_ASSIGNED TASK:_
Would you count the lines below that contain the string "hunit" and reply with that number only?
- - -
-- ==== Sys2Proof/Machine/State.lean ====
section
/-! DEFINITION. The state of the model. The block itself "has no architectural state" (R13): no register, flag, program
counter, control register, memory or mode exists (R16 to R20, R26), and no value inside an evaluation outlasts it (R21). So
`State` holds only what the host does: what is on the two input ports and what it presents next. The output port is no
field: it is the function `State.y` of the inputs (Ops.lean, R23). -/

namespace Sys2Proof.Machine

/-- What the host has on the input ports at one observation point (R14, R23) and what it presents next. Nothing here is the
block's: its part of the state is empty (R13, R123). -/
structure State where
  /-- The words the host presents next, the first at the head (R32: in an order of the host's own). The model's field. -/
  pending : List Presentation
  /-- Input port `a[31:0]` (R14). -/
  a : Word
  /-- Input port `b[31:0]` (R14). -/
  b : Word
  deriving DecidableEq, Repr

/-- The block raises no exception and takes no trap (R107): no fault exists, and the type is empty. -/
inductive Fault where
  deriving DecidableEq, Repr

/-- No presentation is refused (R10, R107). -/
inductive Refusal where
  /-- Raised only by an arm of `exec` whose instruction has no meaning yet; no arm answers with it. Safe: the run stops. -/
  | notModelled (mnemonic : String)
  deriving DecidableEq, Repr

/-- After reset nothing is presented. The block has no reset input and no reset values, and its state is the empty state
(R121, R123); the values on the two input ports are the host's, here +0 (DESIGN CHOICE, notes/assumptions/1.md). -/
def State.reset : State where
  pending := []
  a := 0x00000000
  b := 0x00000000

end Sys2Proof.Machine
end

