/-- The whole of ADD is the listing of R53. -/
theorem addFloat32_toNat (a b : Word) : (addFloat32 a b).toNat = addListing a.toNat b.toNat := by
  simp only [addListing, ← signField_toNat, ← exponentField_toNat, ← fractionField_toNat, nan_condition_iff,
    zero_condition_iff]
  simp only [not_finite_condition_iff, BitVec.toNat_inj]
  split_ifs with hna hnb hinf hsign hia hib hzeros hza hzb
  · rw [addFloat32_of_nan_left hna]
  · rw [addFloat32_of_nan_right hna hnb]
  · rw [addFloat32_of_infinities (classify_eq_infinity_of_not_finite hinf.1 hna)
      (classify_eq_infinity_of_not_finite hinf.2 hnb), if_pos hsign]
  · rw [addFloat32_of_infinities (classify_eq_infinity_of_not_finite hinf.1 hna)
      (classify_eq_infinity_of_not_finite hinf.2 hnb), if_neg hsign]
    rfl
  · rw [addFloat32_of_zeros hzeros.1 hzeros.2, zeroOf, packFields_toNat, BitVec.toNat_and]
    simp
  · have hzb : classify b ≠ .zero := fun hzb => hzeros ⟨hza, hzb⟩
    rw [addFloat32_of_zero_left hza (isFiniteNonzero_of_ne_zero hib hzb)]
  · rw [addFloat32_of_zero_right (isFiniteNonzero_of_ne_zero hia hza) hzb]
  · rw [addFloat32_of_finite_nonzero (isFiniteNonzero_of_ne_zero hia hza) (isFiniteNonzero_of_ne_zero hib hzb),
      generalResult_toNat hia hib]
  · rw [addFloat32_of_infinity_right hia (classify_eq_infinity_of_not_finite hib hnb)]
  · have hb : isFinite b = true := by_contra fun hb => hinf ⟨hia, hb⟩
    rw [addFloat32_of_infinity_left (classify_eq_infinity_of_not_finite hia hna) hb]

end Sys2Proof.Machine
end

section
/-! SUPPORT. 40_add.md R56: the general path is one rounding of the exact integer sum. -/

namespace Sys2Proof.Machine

theorem infinityOf_toNat_eq_add (s : BitVec 1) : (infinityOf s).toNat = s.toNat * 2 ^ 31 + 0x7F800000 := by
  simp [infinityOf, packFields_toNat]

/-- Rounder and encoder by numbers: the sign, and the exponent and the rounded significand added up (R102 to R104). -/
theorem finishRounded_toNat_of_normalized (n : Normalized) (h1 : 1 ≤ n.exponent.toNat) (h254 : n.exponent.toNat ≤ 254)
    (hsub : n.sum.toNat < 2 ^ 26 → n.exponent.toNat = 1) :
    let p := (n.exponent.toNat - 1) * 2 ^ 23 + roundedQuotient n.sum.toNat 3
    p ≤ 0x7F800000 ∧ (finishRounded n).toNat = n.sign.toNat * 2 ^ 31 + p := by
  intro p
  rcases roundAndEncode n h1 h254 hsub with ⟨hp, hov⟩ | ⟨hp, r, hr, -, -, -, -, henc⟩
  · refine ⟨hp.le, ?_⟩
    rw [finishRounded, hov, show p = 0x7F800000 from hp]
    exact infinityOf_toNat_eq_add n.sign
  · refine ⟨hp.le, ?_⟩
    rw [finishRounded, hr]
    exact henc

/-- What the magnitude engine hands on ends in its exact sum rounded once. -/
theorem finishSum_eq_exactRne {v : Int} {c : Combined} {w d k : Nat} (h : IsEngineOutput v c w d k) :
    finishSum c = exactRne v := by
  apply BitVec.eq_of_toNat_eq
  rw [exactRne_toNat, ← h.sign]
  rcases normalize_exact h with ⟨-, -, hov, hp⟩ | ⟨n, hn, hsign, h1, h254, hsub, hp, -⟩
  · rw [finishSum_of_overflow hov, if_neg (Nat.not_lt.mpr hp)]
    exact infinityOf_toNat_eq_add c.sign
  · obtain ⟨hle, hy⟩ := finishRounded_toNat_of_normalized n h1 h254 fun hlt => (hsub hlt).1
    rw [hp] at hle hy
    rw [finishSum_of_inRange hn, hy, hsign]
    rcases hle.lt_or_eq with hlt | heq
    · rw [if_pos hlt]
    · rw [if_neg heq.not_lt, heq]

section
variable {a b : Word} (ha : isFiniteNonzero a = true) (hb : isFiniteNonzero b = true)
include ha hb

/-- An exact cancellation gives +0 (R91). -/
theorem generalResult_of_cancellation (hv : scaledValue a + scaledValue b = 0) : generalResult a b = 0x00000000 := by
  rw [generalResult_eq_finishCombined]
  rcases engine_cases ha hb with ⟨hc, -⟩ | ⟨c, w, k, -, hne, -⟩
  · rw [hc]; rfl
  · exact absurd hv hne

theorem generalResult_eq_exactRne (hv : scaledValue a + scaledValue b ≠ 0) :
    generalResult a b = exactRne (scaledValue a + scaledValue b) := by
  rw [generalResult_eq_finishCombined]
  rcases engine_cases ha hb with ⟨-, h0⟩ | ⟨c, w, k, hc, -, hout⟩
  · exact absurd h0 hv
  · rw [hc]; exact finishSum_eq_exactRne hout

end

end Sys2Proof.Machine
end

section
/-! SUPPORT. 40_add.md R56: the integer rounding `exactRne` gives the nearest pattern, ties to even. Two neighbouring
magnitudes enclose the number; the rounding takes the nearer one, and every other pattern is no nearer. -/

namespace Sys2Proof.Machine

/-! ### The two patterns around a number -/

/-- Where the kept bits of `n` start (`roundedPattern`). -/
def droppedBits (n : Nat) : Nat := n.log2 - 23

/-- The largest pattern, with an unbounded exponent, whose magnitude is at most `n` (`magnitude_of_floorPattern`). -/
def floorPattern (n : Nat) : Nat := droppedBits n * 2 ^ 23 + n / 2 ^ droppedBits n

theorem roundedPattern_eq (n : Nat) :
    roundedPattern n = droppedBits n * 2 ^ 23 + roundedQuotient n (droppedBits n) := rfl

/-- At most 24 bits are kept, and all 24 where any is dropped. -/
theorem keptBits_bounds {n : Nat} (hn : n ≠ 0) :
    (droppedBits n = 0 ∨ 2 ^ 23 ≤ n / 2 ^ droppedBits n) ∧ n / 2 ^ droppedBits n < 2 ^ 24 := by
  have hlow : 2 ^ n.log2 ≤ n := Nat.log2_self_le hn
  have hhigh : n < 2 ^ (n.log2 + 1) := Nat.lt_log2_self
  unfold droppedBits
  constructor
  · by_cases h : n.log2 ≤ 23
    · exact .inl (by omega)
    · right
      rw [Nat.le_div_iff_mul_le (Nat.two_pow_pos _), ← pow_add, show 23 + (n.log2 - 23) = n.log2 by omega]
      exact hlow
  · rw [Nat.div_lt_iff_lt_mul (Nat.two_pow_pos _), ← pow_add]
    exact hhigh.trans_le (Nat.pow_le_pow_right (by norm_num) (by omega))

theorem magnitude_of_floorPattern {n : Nat} (hn : n ≠ 0) :
    magnitudeOfPattern (floorPattern n) + n % 2 ^ droppedBits n = n := by
  obtain ⟨hnormal, hlt⟩ := keptBits_bounds hn
  rw [floorPattern, magnitudeOfPattern_add hnormal hlt.le]
  exact Nat.div_add_mod' n _

theorem magnitude_of_floorPattern_succ {n : Nat} (hn : n ≠ 0) :
    magnitudeOfPattern (floorPattern n + 1) + n % 2 ^ droppedBits n = n + 2 ^ droppedBits n := by
  obtain ⟨hnormal, hlt⟩ := keptBits_bounds hn
  have hdiv := Nat.div_add_mod' n (2 ^ droppedBits n)
  rw [floorPattern, Nat.add_assoc, magnitudeOfPattern_add (hnormal.imp_right (by omega)) (by omega), Nat.add_mul]
  omega

/-- The rounding takes one of the two neighbours: the nearer, or the even one in a tie. -/
theorem roundedPattern_cases (n : Nat) :
    let r := n % 2 ^ droppedBits n
    (roundedPattern n = floorPattern n ∧ 2 * r ≤ 2 ^ droppedBits n ∧
      (2 * r = 2 ^ droppedBits n → roundedPattern n % 2 = 0)) ∨
    (roundedPattern n = floorPattern n + 1 ∧ 2 ^ droppedBits n ≤ 2 * r ∧
      (2 * r = 2 ^ droppedBits n → roundedPattern n % 2 = 0)) := by
  intro r
  simp only [roundedPattern_eq, roundedQuotient, floorPattern, r]
  split_ifs <;> omega

/-- The distance between the magnitude of the pattern `p` and the number `n`. -/
def patternDistance (p n : Nat) : Nat := ((magnitudeOfPattern p : ℤ) - n).natAbs

/-- `roundedPattern` is nearest among all patterns, ties to even, with an unbounded exponent. -/
theorem roundedPattern_nearest {n : Nat} (hn : n ≠ 0) (q : Nat) :
    patternDistance (roundedPattern n) n ≤ patternDistance q n ∧
      (q ≠ roundedPattern n → patternDistance q n = patternDistance (roundedPattern n) n →
        roundedPattern n % 2 = 0) := by
  have hr : n % 2 ^ droppedBits n < 2 ^ droppedBits n := Nat.mod_lt _ (Nat.two_pow_pos _)
  have hfloor := magnitude_of_floorPattern hn
  have hsucc := magnitude_of_floorPattern_succ hn
  have hmono := magnitudeOfPattern_strictMono
  have hcases := roundedPattern_cases n
  have hside : q < floorPattern n ∧ magnitudeOfPattern q < magnitudeOfPattern (floorPattern n) ∨ q = floorPattern n ∨
      q = floorPattern n + 1 ∨
      floorPattern n + 1 < q ∧ magnitudeOfPattern (floorPattern n + 1) < magnitudeOfPattern q := by
    rw [hmono.lt_iff_lt, hmono.lt_iff_lt]
    omega
  unfold patternDistance
  generalize 2 ^ droppedBits n = u at *
  rcases hcases with ⟨hp, hle, heven⟩ | ⟨hp, hle, heven⟩ <;> rw [hp] at heven ⊢ <;>
    rcases hside with ⟨hq, hlt⟩ | rfl | rfl | ⟨hq, hlt⟩ <;> omega

end Sys2Proof.Machine
end

section
/-! SUPPORT. 40_add.md R56: `exactRne` is `RNE`, the overflow threshold included. -/

namespace Sys2Proof.Machine

/-! ### The overflow threshold -/

theorem magnitude_of_largest_finite : magnitudeOfPattern 0x7F7FFFFF = (2 ^ 24 - 1) * 2 ^ 253 :=
  magnitudeOfPattern_add (k := 253) (q := 2 ^ 24 - 1) (.inr (by norm_num)) (by norm_num)

theorem magnitude_of_infinity_pattern : magnitudeOfPattern 0x7F800000 = 2 ^ 24 * 2 ^ 253 :=
  magnitudeOfPattern_add (k := 253) (q := 2 ^ 24) (.inr (by norm_num)) (le_refl _)

/-- The rounded exponent reaches 255 from the overflow threshold on, here in units of `2^-149`: the tie between the largest
finite pattern and `2^128` goes up, because that pattern is odd (R56). -/
theorem roundedPattern_overflow_iff {n : Nat} (hn : n ≠ 0) :
    0x7F800000 ≤ roundedPattern n ↔ (2 ^ 25 - 1) * 2 ^ 252 ≤ n := by
  have hmax := magnitude_of_largest_finite
  have hinf := magnitude_of_infinity_pattern
  have hmono := magnitudeOfPattern_strictMono.monotone
  constructor
  · intro hp
    have hle := hmono hp
    have hnear := (roundedPattern_nearest hn 0x7F7FFFFF).1
    unfold patternDistance at hnear
    omega
  · intro hge
    by_contra hp
    have hle : magnitudeOfPattern (roundedPattern n) ≤ magnitudeOfPattern 0x7F7FFFFF := hmono (by omega)
    obtain ⟨hnear, htie⟩ := roundedPattern_nearest hn 0x7F800000
    have hdist : patternDistance 0x7F800000 n = patternDistance (roundedPattern n) n := by
      unfold patternDistance at hnear ⊢
      omega
    have heq : roundedPattern n = 0x7F7FFFFF := by
      refine magnitudeOfPattern_strictMono.injective ?_
      unfold patternDistance at hdist
      omega
    have := htie (by omega) hdist
    omega

theorem overflowThreshold_le_iff (n : Nat) : overflowThreshold ≤ (n : ℚ) / 2 ^ 149 ↔ (2 ^ 25 - 1) * 2 ^ 252 ≤ n := by
  have hscale : overflowThreshold * 2 ^ 149 = (((2 ^ 25 - 1) * 2 ^ 252 : ℕ) : ℚ) := by
    norm_num [overflowThreshold]
  rw [le_div_iff₀ (by positivity), hscale, Nat.cast_le]

/-! ### Values in units of `2^-149` -/

theorem abs_scaled (v : Int) : |(v : ℚ) / 2 ^ 149| = (v.natAbs : ℚ) / 2 ^ 149 := by
  rw [abs_div, abs_of_pos (by positivity : (0 : ℚ) < 2 ^ 149), Nat.cast_natAbs, Int.cast_abs]

theorem signOfValue_scaled (v : Int) : signOfValue ((v : ℚ) / 2 ^ 149) = signOfSum v := by
  have hneg : (v : ℚ) / 2 ^ 149 < 0 ↔ v < 0 := by
    rw [div_lt_iff₀ (by positivity), zero_mul, Int.cast_lt_zero]
  simp only [signOfValue, signOfSum, hneg]

theorem magnitudeDistance_scaled (z : Word) (v : Int) :
    magnitudeDistance z ((v : ℚ) / 2 ^ 149) = (patternDistance (z.toNat % 2 ^ 31) v.natAbs : ℚ) / 2 ^ 149 := by
  have hdist : (patternDistance (z.toNat % 2 ^ 31) v.natAbs : ℚ) = |(scaledMagnitude z : ℚ) - (v.natAbs : ℚ)| := by
    rw [patternDistance, scaledMagnitude_eq, Nat.cast_natAbs, Int.cast_abs, Int.cast_sub, Int.cast_natCast,
      Int.cast_natCast]
  have hunit : (0 : ℚ) < 2 ^ 149 := by positivity
  rw [magnitudeDistance, abs_value_eq, abs_scaled, ← sub_div, abs_div, abs_of_pos hunit, hdist]

/-! ### The integer rounding -/

theorem exactRne_of_overflow {v : Int} (h : 0x7F800000 ≤ roundedPattern v.natAbs) :
    exactRne v = infinityOf (signOfSum v) := by
  apply BitVec.eq_of_toNat_eq
  rw [exactRne_toNat, if_neg (Nat.not_lt.mpr h), infinityOf_toNat_eq_add]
- - -
_EXPECTED ANSWER:_
2